Following Fr Matt's and Rus' comments, I think what Rus is trying to say is that a major problem we have is we don't give simple answers to questions.
Ask the RCs and you get: "Fornication is wrong, homosexuality is wrong, cohabitation is wrong, birth control is wrong."
Ask Orthodox you get, "Ask your priest."
The problem is though we should always STILL ask our priests (and if you are a priest, your own spiritual father or the Bishop), that does not mean we must become either so open-minded that our brains fall out or so non-committal that the modernists can very easily (and understandably!) assume they are in the right to completely discard our traditions and the Scriptures.
People are morons, myself included. We
need simple answers to simple questions...not long theological textbooks and shades of gray. My wife, who doesn't read the fathers all day, needs to hear, "You should not commune if you are menstruating" or "birth control is wrong, the moral ideal is that sex is only for procreation." She should not only hear that "on the grape vine" just because these things are awkward. We all have sex and half of us menstruate. We need to talk about these things. We have been so silent on these things, that someone bringing up the historical, consensus view of the Church is viewed as wacky. This should not be, brothers.
A priest should be able to say, without wincing, just as he would have in 1930, "If you fornicate, cohabitate, or use birth control, you will not be communed."
Now, that does not mean that categorically, in every single circumstance for every single individual, this will occur. The Russian Church,
in their recent 2015 document on communion, for example allows for spiritual fathers to in peculiar circumstances to commune a cohabitating, unmarried people. Now, before we go all nuts, there are obvious situations (i.e. a woman who fornicated with a man, became pregnant, repents, and now seeks to keep the family together and serve God but her boyfriend refuses to marry her.) The spiritual father, in such circumstances, must help her navigate through these waters and gives her both penance, and the conditions, which he feels will allow her to be sanctified, instead of harmed, by communion.
So, even while the Russian church obviously allows for this, that does not mean a conservative Russian priest cannot still say, "If you fornicate, cohabitate, or use birth control, you will not be communed" and mean every word of it. We can make a clear statement, and
privately work out the exceptions when necessary.
And this is the key problem: we have taken
private, extra-ordinary exceptions, and turned them into publicly acknowledged norms, where the priest essentially accepts "I am trying to be a l'il better" but there is no real visible change. Let's be honest--we don't want to be rocking boats.
People I respect among the clergy (this includes a Bishop), that I know to be true conservatives, essentially have been too silent on these abuses out of fear of 1. offending people and 2. being too judgmental.
The fear is that all the cradles, who have suffered from three generations of almost no catechesis, won't get it and leave.
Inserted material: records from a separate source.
/-- Settles O20: past the refusals, each of the ways through the six steps of `inverseMatrixMod` in turn. -/
theorem invmodFollowsTheSixSteps : Obligations.InvmodFollowsTheSixSteps := by
  intro mat modulus s
  refine ⟨runsAs_of_decode fun hwf => ?_,
    wideFirst_of_decode fun _ _ hws => ofParsed_overCapacity _ (Parser.andThen_overCapacity _ hws),
    fun h => exec_invmod_refused h s, fun hne hm hnsq => ?_, fun det hne hm hdet hgcd => ?_,
    fun det sub hne hm hwf hdet hgcd hsub => ?_⟩
  · obtain ⟨hmat, hmod⟩ := Bool.and_eq_true_iff.mp hwf
    exact ofParsed_ok (fun p => Instr.invmod p.1 p.2) (Parser.pair_items (parseMat_items hmat) (parseInt_items hmod))
  · rw [exec_invmod hne hm, inverseMatrixMod_notSquare hnsq]
    exact finishOption_error _ s
  · rw [exec_invmod hne hm, inverseMatrixMod_of_not_coprime hm hdet hgcd]
    exact finishOption_none s
  · obtain ⟨hmat, hmod⟩ := Bool.and_eq_true_iff.mp hwf
    obtain ⟨invDet, hinv⟩ : ∃ r, modInverse (det % modulus) modulus = some r :=
      ⟨_, modInverse_of_coprime (Int.emod_nonneg det (by omega)) hm hgcd⟩
    refine ⟨invDet, hinv, ?_⟩
    rw [exec_invmod hne hm, inverseMatrixMod_of_coprime hm hdet hgcd hinv, scaledAdjugate_of_determinants hm invDet hsub,
      thenOptionItems, matItems_gridRows, finishOption,
      deliver_gridValues (length_le_of_matOk hmat) fun i j => inIntRange_emod hm hmod _]

end Sys2Proof.Machine
end

section
/-! The inverse modulo an integer (R124, R128, R156, R158): the determinant and the cofactors are the library's, so the scaled
adjugate that the six steps build is an inverse mod the modulus. -/

namespace Sys2Proof.Machine

open Sys2Proof.Claims

/-! ## The determinant and the cofactors (R124, R128) -/

theorem matrixOf_apply {n : Nat} (mat : Mat) (i j : Fin n) : matrixOf n mat i j = entry mat i j := rfl

/-- The index that skips `deleted` is the library's `succAbove`. -/
theorem skipping_eq_succAbove {n : Nat} (deleted : Fin (n + 1)) (k : Fin n) :
    skipping deleted k = (deleted.succAbove k : Nat) := by
  by_cases h : (k : Nat) < deleted <;> simp [skipping, Fin.succAbove, Fin.lt_def, h]

/-- Deleting a row and a column is the library's submatrix. -/
theorem matrixOf_minorOf {n : Nat} (mat : Mat) (row col : Fin (n + 1)) :
    matrixOf n (minorOf mat row col) = (matrixOf (n + 1) mat).submatrix row.succAbove col.succAbove := by
  ext i j
  simp [matrixOf_apply, entry_minorOf, skipping_eq_succAbove]

/-- One step of the expansion along row 0, which from size 3 on is the model's recursion (R124). -/
theorem det_matrixOf_succ (n : Nat) (mat : Mat) :
    (matrixOf (n + 1) mat).det =
      ∑ col ∈ Finset.range (n + 1), (-1) ^ col * entry mat 0 col * (matrixOf n (minorOf mat 0 col)).det := by
  rw [Matrix.det_succ_row_zero, Finset.sum_range]
  refine Finset.sum_congr rfl fun col _ => ?_
  rw [← Fin.succAbove_zero, ← matrixOf_minorOf]
  rfl

theorem detOfSize_eq_det (n : Nat) (mat : Mat) : detOfSize n mat = (matrixOf n mat).det := by
  induction n, mat using detOfSize.induct with
  | case1 mat => simp [detOfSize]
  | case2 mat => simp [detOfSize, matrixOf]
  | case3 mat => simp [detOfSize, matrixOf, Matrix.det_fin_two]
  | case4 n mat ih =>
    rw [detOfSize, det_matrixOf_succ]
    simp only [ih, altSign_eq_pow]
    rfl  -- the sum of the list over `List.range` is the sum over `Finset.range`

theorem detValue_eq_det (mat : Mat) : detValue mat = (matrixOf mat.length mat).det := detOfSize_eq_det mat.length mat

/-- The cofactor at the transposed place is the library's adjugate (R128, R129). -/
theorem adjugate_matrixOf {n : Nat} {mat : Mat} (hlen : mat.length = n) (i j : Fin n) :
    (matrixOf n mat).adjugate i j = cofactor mat j i := by
  cases n with
  | zero => exact i.elim0
  | succ n =>
    have hminor : (minorOf mat j i).length = n := by
      rw [length_minorOf (by omega), hlen, Nat.add_sub_cancel]
    rw [Matrix.adjugate_fin_succ_eq_det_submatrix, cofactor, altSign_eq_pow, detValue_eq_det, hminor, matrixOf_minorOf]

/-- Expansion along a column: the cofactors of column i against column k. -/
theorem sum_cofactor_mul_entry {mat : Mat} {i k : Nat} (hi : i < mat.length) (hk : k < mat.length) :
    ∑ j ∈ Finset.range mat.length, cofactor mat j i * entry mat j k = if i = k then detValue mat else 0 := by
  have h := congrFun (congrFun (matrixOf mat.length mat).adjugate_mul ⟨i, hi⟩) ⟨k, hk⟩
  rw [Matrix.mul_apply, ← detValue_eq_det] at h
  simp only [adjugate_matrixOf rfl, matrixOf_apply, Matrix.smul_apply, Matrix.one_apply, Fin.mk.injEq,
    smul_eq_mul, mul_ite, mul_one, mul_zero] at h
  rw [Finset.sum_range, h]

/-! ## The modular inverse of a number and of a matrix (R154, R156, R158) -/

/-- Every step of the extended recursion keeps a·x + b·y = g, whatever fuel is left. -/
theorem extendedGCDAux_bezout (fuel : Nat) (a b : Int) :
    a * (extendedGCDAux fuel a b).2.1 + b * (extendedGCDAux fuel a b).2.2 = (extendedGCDAux fuel a b).1 := by
  induction fuel generalizing a b with
  | zero => simp [extendedGCDAux]
  | succ fuel ih =>
    rw [extendedGCDAux]
    split
    next => simp
    next =>
      have hrest := ih b (modZ a b)
      simp only [modZ] at hrest ⊢
      linear_combination hrest

theorem mul_modInverse_modEq {a m r : Int} (hm : 1 ≤ m) (h : modInverse a m = some r) : a * r ≡ 1 [ZMOD m] := by
  have hbezout : a * (extendedGCD a m).2.1 + m * (extendedGCD a m).2.2 = (extendedGCD a m).1 :=
    extendedGCDAux_bezout _ a m
  rw [modInverse] at h
  split at h
  next => cases h
  next hfst =>
    rw [not_not.mp hfst] at hbezout
    obtain rfl := Option.some.inj h
    rw [modZ_eq_emod _ hm, ← hbezout]
    calc a * ((extendedGCD a m).2.1 % m) ≡ a * (extendedGCD a m).2.1 [ZMOD m] := (Int.mod_modEq _ m).mul_left a
      _ ≡ a * (extendedGCD a m).2.1 + m * (extendedGCD a m).2.2 [ZMOD m] := Int.modEq_add_fac_self.symm

/-- What it takes to come through the six steps of R158. -/
theorem inverseMatrixMod_eq_some {mat inverse : Mat} {modulus : Int} (hm : 1 ≤ modulus)
    (h : inverseMatrixMod mat modulus = .ok (some inverse)) :
    ∃ invDet, detValue mat * invDet ≡ 1 [ZMOD modulus] ∧ inverse = scaledAdjugate mat modulus invDet := by
  unfold inverseMatrixMod at h
  split at h
  next => cases h
  next det hdet =>
    obtain rfl := detValue_of_determinant hdet
    dsimp only at h
    split at h
    next => cases h
    next =>
      split at h
      next => cases h
      next invDet hinv =>
        refine ⟨invDet, ?_, by simpa using h.symm⟩
        have hmod : modZ (detValue mat) modulus ≡ detValue mat [ZMOD modulus] := by
          rw [modZ_eq_emod _ hm]
          exact Int.mod_modEq _ _
        exact (hmod.mul_right invDet).symm.trans (mul_modInverse_modEq hm hinv)

/-- The answer of the six steps is a matrix of residues of the operand's size (R158). -/
theorem inverseMatrixMod_eq_gridRows {mat inverse : Mat} {modulus : Int} (hm : 1 ≤ modulus)
    (h : inverseMatrixMod mat modulus = .ok (some inverse)) :
    ∃ f : Nat → Nat → Int, inverse = gridRows mat.length f ∧ ∀ i j, 0 ≤ f i j ∧ f i j < modulus := by
  obtain ⟨invDet, -, rfl⟩ := inverseMatrixMod_eq_some hm h
  exact ⟨_, scaledAdjugate_eq_gridRows hm mat invDet,
    fun _ _ => ⟨Int.emod_nonneg _ (by omega), Int.emod_lt_of_pos _ (by omega)⟩⟩

/-- The answer of the six steps, times the matrix, is the unit matrix mod the modulus (R161). -/
theorem inverseMatrixMod_mul_modEq {mat inverse : Mat} {modulus : Int} (hm : 1 ≤ modulus)
    (h : inverseMatrixMod mat modulus = .ok (some inverse)) {i k : Nat} (hi : i < mat.length) (hk : k < mat.length) :
    ∑ j ∈ Finset.range mat.length, entry inverse i j * entry mat j k ≡ if i = k then 1 else 0 [ZMOD modulus] := by
  obtain ⟨invDet, hdet, rfl⟩ := inverseMatrixMod_eq_some hm h
  have hentry : ∀ j ∈ Finset.range mat.length, entry (scaledAdjugate mat modulus invDet) i j * entry mat j k ≡
      invDet * (cofactor mat j i * entry mat j k) [ZMOD modulus] := by
    intro j hj
    rw [scaledAdjugate_eq_gridRows hm, entry_gridRows _ hi (Finset.mem_range.mp hj)]
    have hscaled : (cofactor mat j i % modulus * invDet) % modulus ≡ cofactor mat j i * invDet [ZMOD modulus] :=
      (Int.mod_modEq _ _).trans ((Int.mod_modEq _ _).mul_right _)
    calc _ ≡ cofactor mat j i * invDet * entry mat j k [ZMOD modulus] := hscaled.mul_right _
      _ = invDet * (cofactor mat j i * entry mat j k) := by ring
  calc _ ≡ ∑ j ∈ Finset.range mat.length, invDet * (cofactor mat j i * entry mat j k) [ZMOD modulus] :=
        Int.ModEq.sum hentry
    _ = invDet * if i = k then detValue mat else 0 := by rw [← Finset.mul_sum, sum_cofactor_mul_entry hi hk]
    _ ≡ if i = k then 1 else 0 [ZMOD modulus] := by
      split
      · rwa [mul_comm]
      · rw [mul_zero]

end Sys2Proof.Machine
end

section
/-! The Cipher Engine (R190 to R196): the product of a key matrix and a text mod 26, `encode` and `decode` as that product with
the key matrix and with its inverse, and the command ENCODE with DECODE as its undoing. -/

namespace Sys2Proof.Machine

open Sys2Proof.Claims

/-! ## The product mod 26 (R127) -/

/-- The sums of a matrix's rows with a vector, each reduced mod 26. -/
def residueProduct (mat : Mat) (vec : Vec) : Vec :=
  (List.range mat.length).map fun i => (∑ j ∈ Finset.range vec.length, entry mat i j * vec.getD j 0) % 26

theorem multiplyMatrixVector_residueProduct {mat : Mat} {vec : Vec} (h : ∀ row ∈ mat, row.length = vec.length) :
    multiplyMatrixVector mat vec = .ok (residueProduct mat vec) :=
  multiplyMatrixVector_rowSums h

@[simp] theorem length_residueProduct (mat : Mat) (vec : Vec) : (residueProduct mat vec).length = mat.length := by
  simp [residueProduct]

theorem getD_residueProduct {mat : Mat} {i : Nat} (hi : i < mat.length) (vec : Vec) :
    (residueProduct mat vec).getD i 0 = (∑ j ∈ Finset.range vec.length, entry mat i j * vec.getD j 0) % 26 := by
  simp [residueProduct, hi]

theorem residueProduct_range {mat : Mat} {vec : Vec} : ∀ v ∈ residueProduct mat vec, 0 ≤ v ∧ v ≤ 25 := by
  intro v hv
  obtain ⟨i, _, rfl⟩ := List.mem_map.mp hv
  omega

/-- With a matrix that is a left inverse mod 26, the second product gives back what the first was applied to: the two sums
change places, and the inner one is an entry of the unit matrix. -/
theorem residueProduct_residueProduct {mat inverse : Mat} {vec : Vec} (hmat : mat.length = vec.length)
    (hinverse : inverse.length = vec.length)
    (h : ∀ i < mat.length, ∀ k < mat.length,
      ∑ j ∈ Finset.range mat.length, entry inverse i j * entry mat j k ≡ if i = k then 1 else 0 [ZMOD 26])
    (hvec : ∀ v ∈ vec, 0 ≤ v ∧ v ≤ 25) : residueProduct inverse (residueProduct mat vec) = vec := by
  refine List.ext_getElem (by simp [hinverse]) fun i hproduct hi => ?_
  rw [hmat] at h
  have hsum : ∑ j ∈ Finset.range vec.length, entry inverse i j * (residueProduct mat vec).getD j 0 ≡
      vec.getD i 0 [ZMOD 26] := by
    calc _ ≡ ∑ j ∈ Finset.range vec.length, entry inverse i j *
          ∑ k ∈ Finset.range vec.length, entry mat j k * vec.getD k 0 [ZMOD 26] := by
          refine Int.ModEq.sum fun j hj => ?_
          rw [getD_residueProduct (hmat ▸ Finset.mem_range.mp hj)]
          exact (Int.mod_modEq _ _).mul_left _
      _ = ∑ k ∈ Finset.range vec.length,
          (∑ j ∈ Finset.range vec.length, entry inverse i j * entry mat j k) * vec.getD k 0 := by
          simp only [Finset.mul_sum, Finset.sum_mul, mul_assoc]
          exact Finset.sum_comm
      _ ≡ ∑ k ∈ Finset.range vec.length, (if i = k then 1 else 0) * vec.getD k 0 [ZMOD 26] :=
          Int.ModEq.sum fun k hk => (h i hi k (Finset.mem_range.mp hk)).mul_right _
      _ = vec.getD i 0 := by simp [hi]
  have hentry : (residueProduct inverse (residueProduct mat vec)).getD i 0 = vec.getD i 0 % 26 := by
    rw [getD_residueProduct (hinverse ▸ hi), length_residueProduct, hmat]
    exact hsum
  have hrange := hvec _ (List.getElem_mem hi)
  rw [List.getD_eq_getElem _ _ hi, List.getD_eq_getElem _ _ hproduct] at hentry
  rw [hentry]
  omega

/-! ## Letters of Symbols and Symbols of letters (R100, R102) -/

/-- The upper-case letters of a list of Symbols. -/
def lettersOf (vec : Vec) : Str := vec.map fun v => 0x41 + v.toNat

@[simp] theorem length_lettersOf (vec : Vec) : (lettersOf vec).length = vec.length := by simp [lettersOf]

theorem isUpper_lettersOf {vec : Vec} (h : ∀ v ∈ vec, 0 ≤ v ∧ v ≤ 25) : ∀ c ∈ lettersOf vec, IsUpper c := by
  intro c hc
  obtain ⟨v, hv, rfl⟩ := List.mem_map.mp hc
  have := h v hv
  exact ⟨by omega, by omega⟩

theorem map_letterValue_lettersOf {vec : Vec} (h : ∀ v ∈ vec, 0 ≤ v ∧ v ≤ 25) :
    (lettersOf vec).map letterValue = vec := by
  have hletter : ∀ v ∈ vec, letterValue (0x41 + v.toNat) = v := by
    intro v hv
    have := h v hv
    rw [letterValue_upper ⟨by omega, by omega⟩]
    omega
  rw [lettersOf, List.map_map]
  exact (List.map_congr_left hletter).trans (List.map_id' vec)

theorem upperOf_eq {c : Nat} (h : IsLetter c) : upperOf c = 0x41 + (letterValue c).toNat := by
  rcases h with h | h
  · rw [letterValue_upper h, upperOf, if_neg (by omega)]; omega
  · rw [letterValue_lower h, upperOf, if_pos h]; omega

theorem lettersOf_map_letterValue {str : Str} (h : ∀ c ∈ str, IsLetter c) :
    lettersOf (str.map letterValue) = str.map upperOf := by
  rw [lettersOf, List.map_map]
  exact List.map_congr_left fun c hc => (upperOf_eq (h c hc)).symm

theorem map_letterValue_range {str : Str} (h : ∀ c ∈ str, IsLetter c) :
    ∀ v ∈ str.map letterValue, 0 ≤ v ∧ v ≤ 25 := by
  intro v hv
  obtain ⟨c, hc, rfl⟩ := List.mem_map.mp hv
  exact letterValue_range (h c hc)

theorem stringToVector_letters {str : Str} (h : ∀ c ∈ str, IsLetter c) :
    stringToVector str = .ok (str.map letterValue) :=
  mapRaising_charToSymbol_letters h

theorem stringToVector_nonLetter {str : Str} (h : ∃ c ∈ str, ¬IsLetter c) :
    stringToVector str = .error .invalidCharacter :=
  mapRaising_charToSymbol_nonLetter h

theorem mapRaising_symbolToChar_lettersOf {vec : Vec} (h : ∀ v ∈ vec, 0 ≤ v ∧ v ≤ 25) :
    mapRaising symbolToChar vec = .ok (lettersOf vec) :=
  mapRaising_symbolToChar_symbols h

/-! ## The key matrix and its string (R105, R106) -/

theorem length_of_mem_gridRows {n : Nat} {f : Nat → Nat → Int} {row : List Int} (h : row ∈ gridRows n f) :
    row.length = n := by
  obtain ⟨i, _, rfl⟩ := List.mem_map.mp h
  simp

theorem square_gridRows (n : Nat) (f : Nat → Nat → Int) : Square (gridRows n f) := by
  intro row hrow
  rw [length_of_mem_gridRows hrow, length_gridRows]

@[simp] theorem length_keyMatrix (n : Nat) (key : Str) : (keyMatrix n key).length = n := length_gridRows n _

theorem stringToMatrix_keyMatrix {key : Str} {n : Nat} (hlen : key.length = n * n) (h : ∀ c ∈ key, IsLetter c) :
    stringToMatrix key = .ok (keyMatrix n key) :=
  stringToMatrix_letters hlen h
A line is trying to be toed to slowly bring them the right way. But, the cradles are disappearing--and not by death, they are just not going to church. We all know this. The Orthodox churches that are growing are converts and reverts that want vision, not mush. The ones with the immigrants are full of the very old, baby boomers and very few gen Xers, and that's it. They will be gone soon because the millenial cradles are not showing up, period.
Being afraid to rock the boat is silly, as usually churches die when they lack vision and clear stances on these things (look what happened to every mainline church which ignored Prov 29:18). Further, we have become so non-judgmental, every one knows a priest that will commune a sodomite within driving distance. At least in the north east. In fact, it is open knowledge that there is at least one Bishop of a notable jurisdiction completely on board with this heresy. Yet, these priests, and Bishop, are not de-laicized and excommunicated. This is a travesty and an embarrassment, and we exist with this simply because we have been too loose ended and too open minded.
So, perhaps I am being too charitable with Rus' position here, but I think he is trying to vent a frustration with what has been, in all honesty, a misleading tact in modern Orthodoxy. Look to the Orthodox churches that are growing. Particularly Russia. They are going reactionary, not liberal, they are offering answers, not post-modernist muddle.
I am a recent convert, so I am speaking from the little I have seen. And, I am not the least bit worried, because God always has the Church's back. The Church always prevails and it has gone through centuries of captivity, persecution, and almost completely decimation and roars back from the ashes like a Phoenix. But, that Phoenix will rise when we wake up and realize we need to clearly and succinctly communicate what we have always communicated and not care who it offends. This is the best church growth strategy there is.